Getting back into wearing the racing suit, helmet, gloves and glasses but above all my racing skates after almost 25 years since my last world championship. Almost unthinkable, believe me, up to just a few months ago.
Not simply because since my career ended I had not practised sports, but more specifically that short track being such a technical event it’s a discipline rarely returned to even after professionalism. This is the case at least in Italy with adults navigating the ice on long blades even though it really doesn’t matter if your back and legs don’t bend anything like as much as they once did, and even less that the stopwatch inevitably displays a time perhaps extended by 25% compared to back in the ‘90’s!
It was a couple of years ago when I first heard that WWMG was being programmed in my home town of Bormio. I can’t deny that a little curiosity was immediately raised within me, or perhaps it was a matter of instinct. And the very same occurred amongst my former national team mates Mara, Barbara and Marinella during our Olympic careers and with whom I shared a world title and record; at first our exchanges were light-hearted but as time went on, it was to become a reality. “Girls – come on – let’s have a crack at this, the competition’s at home, it’s a chance to have fun together again!” Reliving all the emotions, the wind hitting your face, the silky silence of blade on ice and the body leaning when cornering at speed (albeit not like it once did…)but you can still resist the centrifugal force which produces energy – even at far slower speeds.
So a combination of energy and enthusiasm has got me back into the swing and as I say to the kids at my old Bormio Ghiaccio Club, although short track – both physiologically or on automatic pilot is not “natural for the old guys!” – who cares! And indeed I thank the younger generation enormously. The crucial thing, just as when in training for the Olympic Games, is to do it with passion, in company and above all is to have fun and not lose your sense of humour, even when after maybe just a few laps the lactic acid flows back to revive sensations pleasantly forgotten.

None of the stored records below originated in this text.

-- ==== Sys2Proof/Machine/GameFsm.lean ====
section
/-! DEFINITION. The Game State Machine (44_game_fsm.md): NEXT, PERIOD, the four step operations, their dispatch, and
DISPLAY. Counters are incremented first and then compared with strictly greater (92 D5). -/

namespace Sys2Proof.Machine

open Sys2Proof

/-- `NEXT(c, d)` (R90), modulo 16. -/
def nextPos (c : Nibble) (d : Bool) : Nibble := if d = false then c + 1 else c - 1

/-- `PERIOD(g)` (R91), clamped before the subtraction. -/
def period (P : Params) (g : Nat) : Nat :=
  let dec := g * P.stepPerStage
  if P.basePeriod - P.minPeriod ≤ dec then P.minPeriod else P.basePeriod - dec

/-- `STEP.INIT(r)` (R94). -/
def stepInit (r : Nibble) (s : State) : State :=
  let s := { s with phase := s.phase + 1 }
  if s.P.spinPeriod < s.phase then
    let s := { s with phase := 0, cursor := nextPos s.cursor s.dir }
    if s.cursor = s.target then
      let s := { s with pass := s.pass + 1 }
      if s.P.passThreshold < s.pass then
        { s with state := .active, stage := 0, idle := 0, pass := 0, target := r }
      else s
    else s
  else s

/-- ACTIVE.COUNT (R96). -/
def activeCount (s : State) : State := { s with idle := s.idle + 1 }

/-- ACTIVE.MOVE (R97). -/
def activeMove (s : State) : State :=
  let s := { s with phase := s.phase + 1 }
  if period s.P s.stage < s.phase then
    { s with phase := 0, cursor := nextPos s.cursor s.dir }
  else s

/-- ACTIVE.PRESS(r) (R98), run only in a tick with a press event. -/
def activePress (r : Nibble) (s : State) : State :=
  if s.cursor = s.target then
    let s := { s with idle := 0, dir := !s.dir, target := r, stage := s.stage + 1 }
    if s.P.maxStage < s.stage then { s with state := .win, phase := 0 } else s
  else { s with state := .fail, phase := 0 }

/-- ACTIVE.TIMEOUT (R99). -/
def activeTimeout (s : State) : State :=
  if s.state = .active ∧ s.P.idleTimeout < s.idle then sleep s else s

/-- `STEP.ACTIVE(press, r)` (R95): count, move, press, timeout, in this order. -/
def stepActive (press : Bool) (r : Nibble) (s : State) : State :=
  let s := activeCount s
  let s := activeMove s
  let s := if press then activePress r s else s
  activeTimeout s

/-- `STEP.FAIL(r)` (R100). -/
def stepFail (r : Nibble) (s : State) : State :=
  let s := { s with phase := s.phase + 1 }
  if s.P.failTicks < s.phase then gameInit r s else s

/-- `STEP.WIN(r)` (R101). -/
def stepWin (r : Nibble) (s : State) : State :=
  let s := { s with phase := s.phase + 1 }
  if s.P.winTicks < s.phase then gameInit r s else s

/-- `STEP(press, r)` (R93): selected by `state` as it is when the step begins. So the press event of a button held over a
WAKE or over the end of Fail or Win is dropped if it falls in Init and judged by R98 if Init has already ended, where
R146 and R147 say that it falls in Init (DEDUCED, log 19). -/
def gameStep (press : Bool) (r : Nibble) (s : State) : State :=
  match s.state with
  | .init   => stepInit r s
  | .active => stepActive press r s
  | .fail   => stepFail r s
  | .win    => stepWin r s

/-- `DISPLAY()` (R102): the LED command for the state the tick ends in. -/
def display (s : State) : BitVec 5 :=
  if s.asleep then Led.off
  else match s.state with
    | .init   => Led.set s.cursor
    | .active =>
      if s.idle % s.P.dispMod < s.P.dispTargetTicks then Led.set s.target else Led.set s.cursor
    | .fail   => if phaseBit s s.P.failBlinkBit = false then Led.set s.cursor else Led.off
    | .win    => if phaseBit s s.P.winBlinkBit = false then Led.set (winIndex s) else Led.off

/-- STEP.INIT (R94). -/
def execStepInit (r : Nibble) (s : State) : Host.Outcome State Fault Refusal := .next (stepInit r s)

/-- STEP.ACTIVE (R95 to R99). -/
def execStepActive (press : Bool) (r : Nibble) (s : State) : Host.Outcome State Fault Refusal :=
  .next (stepActive press r s)

/-- STEP.FAIL (R100). -/
def execStepFail (r : Nibble) (s : State) : Host.Outcome State Fault Refusal := .next (stepFail r s)

/-- STEP.WIN (R101). -/
def execStepWin (r : Nibble) (s : State) : Host.Outcome State Fault Refusal := .next (stepWin r s)

end Sys2Proof.Machine
end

And so it is in this very spirit that I will be reliving my greatest sporting passion, speed skating on short track ice, a speciality that has featured throughout my life from childhood, then athlete, mother, wife and now journalist. And what perhaps will be the most emotional moment? Seeing my parents once again in the stands at the age of 80 with tears in their eyes when they see their “little girl” back on the ice.